The mood was so sour that I—a children’s
psychiatrist by profession—was suddenly struck by the feeling
that I was in a counseling session, trying to instill hope in the
hearts of traumatized youngsters. “Do you really trust Hamas
to stop terror?” one of the journalists asked me. “Even
when they announce that they are not bound by the agreement?”
To his obvious shock I replied, “Yes.”
I have spent many years observing Hamas at close range
as it has grown from a small Islamic religious movement into a major
army. I have been debating politics with its leaders and members for
a long, long time. That experience leads me to believe that Hamas
will very soon transform into a political party and will seriously
contemplate taking over the government by democratic means.
There are sound reasons for my optimism. The first is
that Hamas finally has an incentive to halt terrorist activity. For
years, its raison d’etre has been military action.
But Hamas has just achieved an astounding victory in municipal elections
in the Gaza Strip, winning 70 percent of the seats in local councils.
Fatah, the ruling party that had long dominated the political scene,
was roundly defeated. Hamas has a guaranteed political future when
it chooses to abandon the armed struggle. Furthermore, close observers
have noted important signs of change within Hamas over time. From
remarks made by its spiritual leader, Sheikh Ahmed Yassin, before
his assassination by the Israelis last year, we understand that Hamas
is now prepared to accept a two-state solution to the Israeli-Palestinian
conflict. And as the recent elections showed, Hamas now participates
fully in the democratic process—something that it once called
a Western conspiracy, and even a sin.
Many Palestinians
express horror at the atrocities…but go on to say, “The
Israelis deserve what they get until they stop killing our children.”

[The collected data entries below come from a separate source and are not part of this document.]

/-- One header byte taken, the other arrives; and none taken. -/
theorem witness_StepRunsFrameHeader :
    (let s : State := { openState [] [] with engine := .frame .run .hdr [0x81], inputs := [.peerSend [0x00]] }
     s.inputs = .peerSend [0x00] :: [] ∧ s.rxEnd = .opened ∧ s.engine = .frame .run .hdr [0x81] ∧
     [(0x81 : Byte)].length < 2 ∧ [(0x81 : Byte)] ++ s.rx ++ [0x00] = 0x81 :: 0x00 :: []) ∧
    (let s : State := { openState [0x89] [] with engine := .frame .step .hdr [], inputs := [.peerSend [0x00, 0x07]] }
     s.inputs = .peerSend [0x00, 0x07] :: [] ∧ s.rxEnd = .opened ∧ s.engine = .frame .step .hdr [] ∧
     ([] : List Byte).length < 2 ∧ [] ++ s.rx ++ [0x00, 0x07] = 0x89 :: 0x00 :: [0x07]) := by decide

/-- An instruction of each space, a reserved word at its row's bound among them. -/
theorem witness_DecodeOfEncodeIsSame :
    Instr.nop.wellFormed = true ∧ (Instr.reservedLowA 0x0B).wellFormed = true ∧
    (Instr.reservedBit7 0x8F).wellFormed = true ∧ (Instr.frameRsvdF false 7 true 127).wellFormed = true := by decide

/-- Both alternatives of the premise of `ResetRestoresRegisters`. -/
theorem witness_ResetRestoresRegisters :
    applyReset closedState = .next (resetState closedState) ∧ State.reset = State.reset ∧ State.reset.events = [] :=
  ⟨rfl, rfl, rfl⟩

/-- Each clause of `ResetOnlyWhenIdle`: idle and unowned, owned, busy. -/
theorem witness_ResetOnlyWhenIdle :
    ({ closedState with inputs := [.reset] }.inputs = .reset :: [] ∧ closedState.owned = false ∧ busy closedState = false) ∧
    (openState [] []).owned = true ∧ busy { openState [] [] with engine := .decode .hdr [] } = true := by decide

/-- Each clause of `TakeokOpensSession` and `TakefailClosesSession`. -/
theorem witness_TakeokOpensSession : upgState.sess = .upg ∧ State.reset.sess ≠ .upg := by decide
theorem witness_TakefailClosesSession : upgState.sess = .upg ∧ closedState.sess ≠ .upg := by decide

/-- Each clause of `ReleaseClosesSession`. -/
theorem witness_ReleaseClosesSession :
    ((openState [] []).sess = .opened ∧ (openState [] []).owned = true) ∧
    { openState [] [] with owned := false }.sess = .opened ∧ { openState [] [] with owned := false }.owned = false := by
  decide

/-- Each clause of `IllegalStateChangesOnlyStatus`. -/
theorem witness_IllegalStateChangesOnlyStatus :
    admitted .decode .opened true = false ∧ admitted .encode .closed false = false ∧
    (admitted .nop State.reset.sess State.reset.closeRcvd = true ∧ State.reset.status ≠ .illegalState ∧
      exec .nop State.reset = .next { State.reset with status := .ok }) := ⟨by decide, by decide, by decide, by decide, rfl⟩

/-- The bounds of the first clause of `ReservedWordsAreIllegal`. -/
theorem witness_ReservedWordsAreIllegal : 0x0A ≤ (0x0A : Byte).toNat ∧ 0x0A ≤ (0xFF : Byte).toNat := by decide

/-- The hypotheses of `HsderiveAcceptsUpgrade`. -/
theorem witness_HsderiveAcceptsUpgrade :
    let s := hsState upgradeWord websocketWord [0x78]
    s.sess = .hs ∧ s.hconnLen.toNat ≤ s.cfg.hdrCap ∧ s.hupgLen.toNat ≤ s.cfg.hdrCap ∧ s.hkeyLen.toNat ≤ s.cfg.hdrCap ∧
      headerConn s = upgradeWord ∧ headerUpg s = websocketWord ∧ headerKey s ≠ [] := by decide +kernel
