-- ==== Sys2Proof/Decode.lean ====
section
/-! DEFINITION. From a command to an instruction or a named cause of illegality (30_encoding.md R70 to R79,
60_exceptions.md R201, R202), and the encoder from the same tables. The decoder is total: each of the 65,536 command
words has a result (R77). -/

namespace Sys2Proof

/-- `OP = CW[15:12]` (R71). -/
def opField (cw : BitVec 16) : BitVec 4 := cw.extractLsb' 12 4

/-- `RSV = CW[11:7]` (R71). -/
def rsvField (cw : BitVec 16) : BitVec 5 := cw.extractLsb' 7 5

/-- `IDX = CW[6:0]` (R71); its value as a natural number is the unsigned index of R72. -/
def idxField (cw : BitVec 16) : BitVec 7 := cw.extractLsb' 0 7

/-- `limit(OP)` of R201: the first index outside the opcode's range. For a reserved opcode the value is not used. -/
def indexLimit (op : BitVec 4) : Nat :=
  match op.toNat with
  | 2 => 16
  | 4 => 5
  | 5 => 5
  | 6 => 80
  | _ => 1

/-- The legality check of R202: the first cause that applies, in the order RESERVED_OP, RESERVED_BITS, BAD_INDEX. -/
def illegalCause (cw : BitVec 16) : Option Cause :=
  if 9 ≤ (opField cw).toNat then some .reservedOp
  else if rsvField cw ≠ 0 then some .reservedBits
  else if indexLimit (opField cw) ≤ (idxField cw).toNat then some .badIndex
  else none

/-- What a command stands for: a legal command, or an illegal one with its cause. -/
inductive Decoded where
  | legal (i : Instr)
  | illegal (k : Cause)
deriving DecidableEq, Repr

/-- The opcode map of R75 for a command word that has passed the legality check. -/
def decodeOp (op : BitVec 4) (idx : BitVec 7) (data : Word) : Decoded :=
  match op.toNat with
  | 0 => .legal .nop
  | 1 => .legal .init
  | 2 => .legal (.wrw idx data)
  | 3 => .legal .proc
  | 4 => .legal (.wrh idx data)
  | 5 => .legal (.rdh idx)
  | 6 => .legal (.rdw idx)
  | 7 => .legal .rdst
  | 8 => .legal .clrerr
  | _ => .illegal .reservedOp

/-- The decoder of R75: the legality check, then the opcode map. -/
def decode (c : Command) : Decoded :=
  match illegalCause c.cw with
  | some k => .illegal k
  | none => decodeOp (opField c.cw) (idxField c.cw) c.data

/-- `CW = {OP, 00000, IDX}` (R73). -/
def commandWord (op : BitVec 4) (idx : BitVec 7) : BitVec 16 := op ++ 0#5 ++ idx

/-- The encoder (R73, R75, R80): a command that ignores the data word is sent with data word 0 (R80). -/
def encode : Instr → Command
  | .nop => ⟨commandWord 0 0, 0⟩
  | .init => ⟨commandWord 1 0, 0⟩
  | .wrw j d => ⟨commandWord 2 j, d⟩
  | .proc => ⟨commandWord 3 0, 0⟩
  | .wrh i d => ⟨commandWord 4 i, d⟩
  | .rdh i => ⟨commandWord 5 i, 0⟩
  | .rdw t => ⟨commandWord 6 t, 0⟩
  | .rdst => ⟨commandWord 7 0, 0⟩
  | .clrerr => ⟨commandWord 8 0, 0⟩

/-- One row of the opcode map's match and mask column (R75). -/
structure OpcodeRow where
  pattern : BitVec 16
  mask : BitVec 16
  /-- the greatest legal index -/
  maxIndex : Nat
deriving DecidableEq, Repr

/-- The match and mask column of R75, in the table's order. -/
def opcodeRows : List OpcodeRow :=
  [⟨0x0000, 0xFFFF, 0⟩, ⟨0x1000, 0xFFFF, 0⟩, ⟨0x2000, 0xFFF0, 15⟩, ⟨0x3000, 0xFFFF, 0⟩, ⟨0x4000, 0xFF80, 4⟩,
   ⟨0x5000, 0xFF80, 4⟩, ⟨0x6000, 0xFF80, 79⟩, ⟨0x7000, 0xFFFF, 0⟩, ⟨0x8000, 0xFFFF, 0⟩]

/-- A row takes a command word when the masked word equals the match value and the index is in range (R75). -/
def OpcodeRow.takes (r : OpcodeRow) (cw : BitVec 16) : Bool :=
  decide (cw &&& r.mask = r.pattern) && decide ((idxField cw).toNat ≤ r.maxIndex)

/-- The command whose bits are `w`, numbered as spec/opcode_table.json numbers them: the command word is bits 15..0 and
the data word counts on from it (bits 47..16), all bits from `nbits` up being 0. -/
def commandOfBits (nbits w : Nat) : Command :=
  let v := w % 2 ^ nbits
  ⟨BitVec.ofNat 16 v, BitVec.ofNat 32 (v / 2 ^ 16)⟩

/-- The instruction the decoder reads from those bits; none where the command is illegal. -/
def decodeTableWord (nbits w : Nat) : Option Instr :=
  match decode (commandOfBits nbits w) with
  | .legal i => some i
  | .illegal _ => none

end Sys2Proof
end

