-- ==== Sys2Proof/Machine/Compressor.lean ====
section
/-! DEFINITION. Compression engine (43_compression_engine.md): round functions, one round, eighty rounds, the fold, and
the command PROC as one atomic step. -/

namespace Sys2Proof.Machine

open Sys2Proof

/-- choose (R150). -/
def choose (b c d : Word) : Word := (b &&& c) ||| (~~~b &&& d)

/-- parity (R151). -/
def parity (b c d : Word) : Word := b ^^^ c ^^^ d

/-- majority (R152). -/
def majority (b c d : Word) : Word := (b &&& c) ||| (b &&& d) ||| (c &&& d)

/-- `f(t, b, c, d)`, selected by `t / 20` (R153). -/
def roundFunction (t : Nat) (b c d : Word) : Word :=
  match t / 20 with
  | 0 => choose b c d
  | 1 => parity b c d
  | 2 => majority b c d
  | _ => parity b c d

/-- The round sum `temp` (R155). -/
def roundSum (t : Nat) (x : Work) (w : Word) : Word :=
  rotl32 x.a 5 + roundFunction t x.b x.c x.d + x.e + w + roundConstant t

/-- `Round(t, (A,B,C,D,E), w)` (R156, R157): a simultaneous assignment. -/
def roundStep (t : Nat) (x : Work) (w : Word) : Work := ⟨roundSum t x w, x.a, rotl32 x.b 30, x.c, x.d⟩

/-- `S_n` of R160: the working registers after rounds `0 .. n-1`, in order (R158). -/
def roundsUpTo (w : Vector Word 80) (x : Work) : Nat → Work
  | 0 => x
  | n + 1 => roundStep n (roundsUpTo w x n) (wordAt w n)

/-- `Rounds(H, W) = S_80` (R159, R160). -/
def rounds (h : Vector Word 5) (w : Vector Word 80) : Work := roundsUpTo w (Work.ofDigest h) 80

/-- The fold (R161). -/
def fold (h : Vector Word 5) (x : Work) : Vector Word 5 :=
  #v[h[0] + x.a, h[1] + x.b, h[2] + x.c, h[3] + x.d, h[4] + x.e]

/-- The function of one block (R4): the digest state after a PROC. -/
def compress (h : Vector Word 5) (m : Vector Word 16) : Vector Word 5 := fold h (rounds h (expand m))

/-- The body of PROC (R162): `W`, `A..E`, `H` and the shadow bit `Wdef` as the rule says, every right-hand side read
before the command; no fold is left to do. The window holds what R137 leaves in it (log entry 4); the round counter is unspecified while IDLE
(R25) and takes a free value (log entry 2). -/
def processBlock (s : State) : State :=
  { s with
    W := expand s.M
    work := rounds s.H (expand s.M)
    H := compress s.H s.M
    wDef := true
    win := lastWindow (expand s.M)
    t := Config.freeT s.freeCount
    folding := false
    freeCount := s.freeCount + 1 }

/-- PROC (R162). -/
def execProc (s : State) : Host.Outcome State Fault Refusal := .next (processBlock s)

end Sys2Proof.Machine
end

Hamas is becoming more organized, more sophisticated
and more confident in itself. For example, in the first intifada,
Hamas was quick to charge people with collaboration with Israel and
to kill them. That was a sign of insecurity. The Hamas of today pledges
not to kill fellow Palestinians, but instead urges the Palestinian
Authority to enforce its laws.
This confidence has grown as popular support for Hamas
has increased, thanks to its wide network of social programs, its
incorruptible image, its adherence to Islamic morals and, most importantly,
its record of fighting Israel. It is important to understand that
while suicide bombings have made Hamas synonymous with terror to many,
Palestinians see these tactics as a way to balance the terror Israel
shoves down our throats. Many Palestinians express horror at the atrocities
perpetrated by Hamas in the streets of Jerusalem, but go on to say,
“The Israelis deserve what they get until they stop killing
our children.”
In short, Hamas has earned its popular support and it
does not want to lose that support, nor its role in the future of
Palestine. And that is why I believe it will cooperate with Abu Mazen,
as Palestinians respectfully refer to President Abbas. It is precisely
because Hamas has such a strong grass-roots base that it recognizes
that most Palestinians have learned that violence only inspires retaliation.
The leaders of Hamas have repeatedly declared their
respect for Abbas and for the democratic process that elected him.

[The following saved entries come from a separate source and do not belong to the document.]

/-- R137: the window delivers the word of the recurrence. -/
theorem WindowHolds.windowWord {m : Vector Word 16} {n : Nat} {win : Vector Word 16} (h : WindowHolds m n win)
    (hn : n < 80) : windowWord win n = wordAt (expand m) n := by
  unfold Machine.windowWord
  split
  case isTrue hlt => rw [h n hlt, if_pos hlt.le, wordAt_expand_of_lt m hlt]
  case isFalse hge =>
    have hge : 16 ≤ n := Nat.le_of_not_lt hge
    rw [wordAt_expand_of_ge m hge hn, scheduleWord, h.wordAt_of_ge hge (by decide), h.wordAt_of_ge hge (by decide),
      h.wordAt_of_ge hge (by decide), h.wordAt_of_ge hge (by decide), show n - 16 + 13 = n - 3 by omega,
      show n - 16 + 8 = n - 8 by omega, show n - 16 + 2 = n - 14 by omega, Nat.add_zero]

theorem wordAt_shiftWindow (win : Vector Word 16) (w : Word) {k : Nat} (hk : k < 16) :
    wordAt (shiftWindow win w) k = if k < 15 then wordAt win (k + 1) else w := by
  rw [wordAt_eq_getElem _ _ hk, shiftWindow, Vector.getElem_ofFn]

theorem WindowHolds.nextWindow {m : Vector Word 16} {n : Nat} {win : Vector Word 16} (h : WindowHolds m n win)
    (hn : n < 80) : WindowHolds m (n + 1) (nextWindow win n) := by
  intro k hk
  unfold Machine.nextWindow
  by_cases hlt : n < 16
  · rw [if_pos hlt, if_pos (Nat.succ_le_of_lt hlt), h k hk, if_pos hlt.le]
  · rw [if_neg hlt, if_neg (by omega), wordAt_shiftWindow _ _ hk, h.windowWord hn]
    split
    · rw [h.wordAt_of_ge (by omega) (by omega), show n - 16 + (k + 1) = n + 1 - 16 + k by omega]
    · rw [show n + 1 - 16 + k = n by omega]

/-- R168: after `n` round cycles the window, the store and the working registers are those of `n` rounds of the
recurrence. -/
theorem roundCycles_acceptProc_datapath (s : State) {n : Nat} (hn : n ≤ 80) :
    WindowHolds s.M n (roundCycles (acceptProc s) n).win ∧
      (∀ k, k < 80 → wordAt (roundCycles (acceptProc s) n).W k =
        if k < n then wordAt (expand s.M) k else wordAt s.W k) ∧
      (roundCycles (acceptProc s) n).work = roundsUpTo (expand s.M) (Work.ofDigest s.H) n := by
  induction n with
  | zero => exact ⟨fun _ _ => rfl, fun _ _ => rfl, rfl⟩
  | succ n ih =>
    obtain ⟨hwin, hW, hwork⟩ := ih (Nat.le_of_succ_le hn)
    have ht : (roundCycles (acceptProc s) n).t.toNat = n :=
      (roundCycles_acceptProc_t_folding s (Nat.le_of_succ_le hn)).1 hn
    have hword := hwin.windowWord hn
    refine ⟨?_, fun k hk => ?_, ?_⟩
    · rw [roundCycles, roundCycle_win, ht]
      exact hwin.nextWindow hn
    · rw [roundCycles, roundCycle_W, ht, wordAt_setWord _ _ _ _ hk, hword, hW k hk]
      by_cases hkn : k = n
      · simp [hkn]
      · simp [hkn, show k < n + 1 ↔ k < n by omega]
    · rw [roundCycles, roundCycle_work, ht, hword, hwork]
      rfl

/-- Settles O34: the data path by the induction over the rounds, the counter and the frame by the lemmas about the
BUSY engine. -/
theorem stateAfterRoundCycles : Obligations.StateAfterRoundCycles := by
  intro s n hn
  obtain ⟨hwin, hW, hwork⟩ := roundCycles_acceptProc_datapath s hn
  obtain ⟨ht, hfolding⟩ := roundCycles_acceptProc_t_folding s hn
  refine ⟨fun k => ?_, hwork, ht, fun _ => roundCycles_acceptProc_t_le s n, hfolding, fun k => hwin k k.isLt, ?_⟩
  · simpa only [wordAt_eq_getElem _ _ k.isLt] using hW k k.isLt
  · rw [← hfolding]
    exact roundCycles_frame (acceptProc s) n

/-- R169: the fold cycle after the eighty rounds leaves the state that the atomic command leaves. -/
theorem engineCycle_after_rounds {s : State} (hidle : s.phase = .idle) :
    engineCycle (roundCycles (acceptProc s) 80) = processBlock s := by
  obtain ⟨hwin, hW, hwork⟩ := roundCycles_acceptProc_datapath s le_rfl
  obtain ⟨-, hfolding⟩ := roundCycles_acceptProc_t_folding s (n := 80) le_rfl
  have hW : (roundCycles (acceptProc s) 80).W = expand s.M :=
    vector_ext_wordAt fun k hk => by rw [hW k hk, if_pos hk]
  have hwin : (roundCycles (acceptProc s) 80).win = lastWindow (expand s.M) :=
    vector_ext_wordAt fun k hk => by
      rw [hwin.wordAt_of_ge (by decide) hk, wordAt_eq_getElem (lastWindow _) _ hk, lastWindow, Vector.getElem_ofFn]
  have hfold : ¬((roundCycles (acceptProc s) 80).folding = false ∧ (roundCycles (acceptProc s) 80).t.toNat < 80) := by
    simp [hfolding]
  rw [engineCycle, if_neg hfold, roundCycles_frame, hW, hwin, hwork, foldCycle, processBlock, ← hidle]
  rfl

And though there have been violent incidents by defiant elements,
the organization’s leaders quickly backed down when the president
denounced the attacks. Abu Mazen’s quick response to the breaching
of the cease-fire, besides speaking out against Hamas he sacked top
generals and declared a state of emergency—reflects a man willing
to go beyond the vocabulary of peace. He is showing conviction, courage,
and determination. In contrast to the late Yasser Arafat, he does
not see peace as just one tactic, along with violent struggle, for
getting Israel to accept a Palestinian state. While Abbas shares the
goal of statehood, he believes that only peace can bring it about.
—Dr. El Sarraj is a Palestinian psychiatrist
in Gaza
12,000 homes demolished in the Occupied
Territories since 1967
Israel
Halts Some Palestinian Home Demolitions
“There is no recognition that making innocent people
suffer for the crimes of a family member is simply wrong by any reasonable
ethical standard.”
Israeli
Defense Minister Shaul Mofaz has called a halt to the policy of punitive
home demolitions of the homes of Palestinian suicide bombers and their
families. It is another positive development in recent days. The particular
policy of punitive demolitions has been controversial since its implementation.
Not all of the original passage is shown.